/-- Settles O51: the stages before the failing one succeeded, so COMPRESS meets the same error. -/
theorem compressReportsItsFirstFailingStage : Obligations.CompressReportsItsFirstFailingStage := by
  intro s a b c d e hs hcount hbuild hgencodes hencode hfails
  apply losesCompressed_of_result
  obtain ha | ⟨ha, hb⟩ | ⟨ha, hb, hc⟩ | ⟨ha, hb, hc, hd⟩ := hfails
  · have herror := countResult_keepsErr.result_error hcount hs ha
    simp only [compressResult, bind, Except.bind, herror]
  · have herror := buildResult_keepsErr.result_error hbuild ha hb
    simp only [compressResult, bind, Except.bind, result_ok_of_err hcount ha, herror]
  · have herror := gencodesResult_keepsErr.result_error hgencodes hb hc
    simp only [compressResult, bind, Except.bind, result_ok_of_err hcount ha, result_ok_of_err hbuild hb, herror]
  · have herror := encodeResult_keepsErr.result_error hencode hc hd
    simp only [compressResult, bind, Except.bind, result_ok_of_err hcount ha, result_ok_of_err hbuild hb,
      result_ok_of_err hgencodes hc, herror]

/-! ### COMPRESS on a source with two distinct symbols -/

/-- What COUNT, BUILD and GENCODES leave on such a source: its counts, the tree of the merge loop on them, and that
tree's codes. -/
theorem exists_tables_of_first_stages {s a b c : State} {xs : List Sym} (hsource : s.source = xs.map byteOf)
    (hdistinct : ∃ x ∈ xs, ∃ y ∈ xs, x ≠ y) (hcount : exec .count s = .next a) (hbuild : exec .build a = .next b)
    (hgencodes : exec .gencodes b = .next c) :
    ∃ cnt tr, CountsOf cnt xs ∧ MergesTo 0 (startQueue cnt) tr ∧ buildTree cnt = .ok tr ∧ (∀ x ∈ xs, x ∈ leaves tr) ∧
      a = { s with cnt } ∧ b = State.installTree { s with cnt } tr ∧ c = tabled s cnt tr := by
  obtain ⟨cnt, tr, hcounts, hmerges, -, hxs, -⟩ :=
    exists_tree_of_first_stages hsource hdistinct hcount hbuild hgencodes
  have hlen : xs.length < 2 ^ 64 := (State.length_of_source hsource).trans_lt s.srcLen.isLt
  have htree := buildTree_of_mergesTo (hcounts.two_le_presentSymbols hdistinct)
    (hcounts.weightSum_eq.trans_lt hlen) hmerges
  rw [exec_count_of_countsOf hsource hcounts] at hcount
  cases hcount
  rw [exec_build_of_tree htree] at hbuild
  cases hbuild
  exact ⟨cnt, tr, hcounts, hmerges, htree, hxs, rfl, rfl, eq_of_exec_gencodes rfl hgencodes⟩

/-- Settles O52: the codes of the source are coded bits of the tree, so COMPRESS completes with them as its payload. -/
theorem compressCompletes : Obligations.CompressCompletes := by
  intro s a b c xs hs hsource hdistinct hcount hbuild hgencodes hfit
  obtain ⟨cnt, tr, hcounts, hmerges, htree, hxs, rfl, rfl, rfl⟩ :=
    exists_tables_of_first_stages hsource hdistinct hcount hbuild hgencodes
  have hcoded := coded_codeBits (isCodeTableOf_codesOf (treeOk_of_buildTree htree)) hxs
  have hbitsFit : ceil8 (codeBits (codesOf tr) xs).length ≤ s.caps.payCap := by rwa [codeBits_length]
  obtain ⟨hcompletes, -⟩ := compressCompletesOnEverySourceThatFits
  obtain ⟨t, hcompress, -, hbits, hbitLen, hpayLen, htok, ht⟩ :=
    hcompletes s xs cnt tr _ hs hsource hdistinct hcounts hmerges hcoded hbitsFit
  obtain rfl : t = compressed s cnt tr (codeBits (codesOf tr) xs) :=
    Host.Outcome.next.inj (hcompress.symm.trans (exec_compress_of_coded hsource hcounts htree hcoded hbitsFit))
  exact ⟨_, hcompress, rfl, rfl, rfl, rfl, hbits, hbitLen.trans codeBits_length, by rw [hpayLen, hbitLen], htok, rfl⟩

/-! ### COMPRESS fails (R186) -/

section
variable {s : State} {xs : List Sym} {cnt : Vector Word 128}

theorem compressResult_of_count_error {e : ErrKind} (h : countResult s = .error e) : compressResult s = .error e := by
  simp only [compressResult, bind, Except.bind, h]

theorem compressResult_of_buildTree_error {e : ErrKind} (hsource : s.source = xs.map byteOf) (hcounts : CountsOf cnt xs)
    (h : buildTree cnt = .error e) : compressResult s = .error e := by
  simp only [compressResult, bind, Except.bind, countResult_of_countsOf hsource hcounts, buildResult, h]

theorem encodeResult_of_bits_error {e : ErrKind} (h : encodeBits s.code s.caps.payCap s.source 0 = .error e) :
    encodeResult s = .error e := by
  simp only [encodeResult, h]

* Exercise *
Show the lines from the data above that contain the string "have".

* Exercise answer *
  · have herror := countResult_keepsErr.result_error hcount hs ha
  · have herror := buildResult_keepsErr.result_error hbuild ha hb
  · have herror := gencodesResult_keepsErr.result_error hgencodes hb hc
  · have herror := encodeResult_keepsErr.result_error hencode hc hd
  have hlen : xs.length < 2 ^ 64 := (State.length_of_source hsource).trans_lt s.srcLen.isLt
  have htree := buildTree_of_mergesTo (hcounts.two_le_presentSymbols hdistinct)
  have hcoded := coded_codeBits (isCodeTableOf_codesOf (treeOk_of_buildTree htree)) hxs
  have hbitsFit : ceil8 (codeBits (codesOf tr) xs).length ≤ s.caps.payCap := by rwa [codeBits_length]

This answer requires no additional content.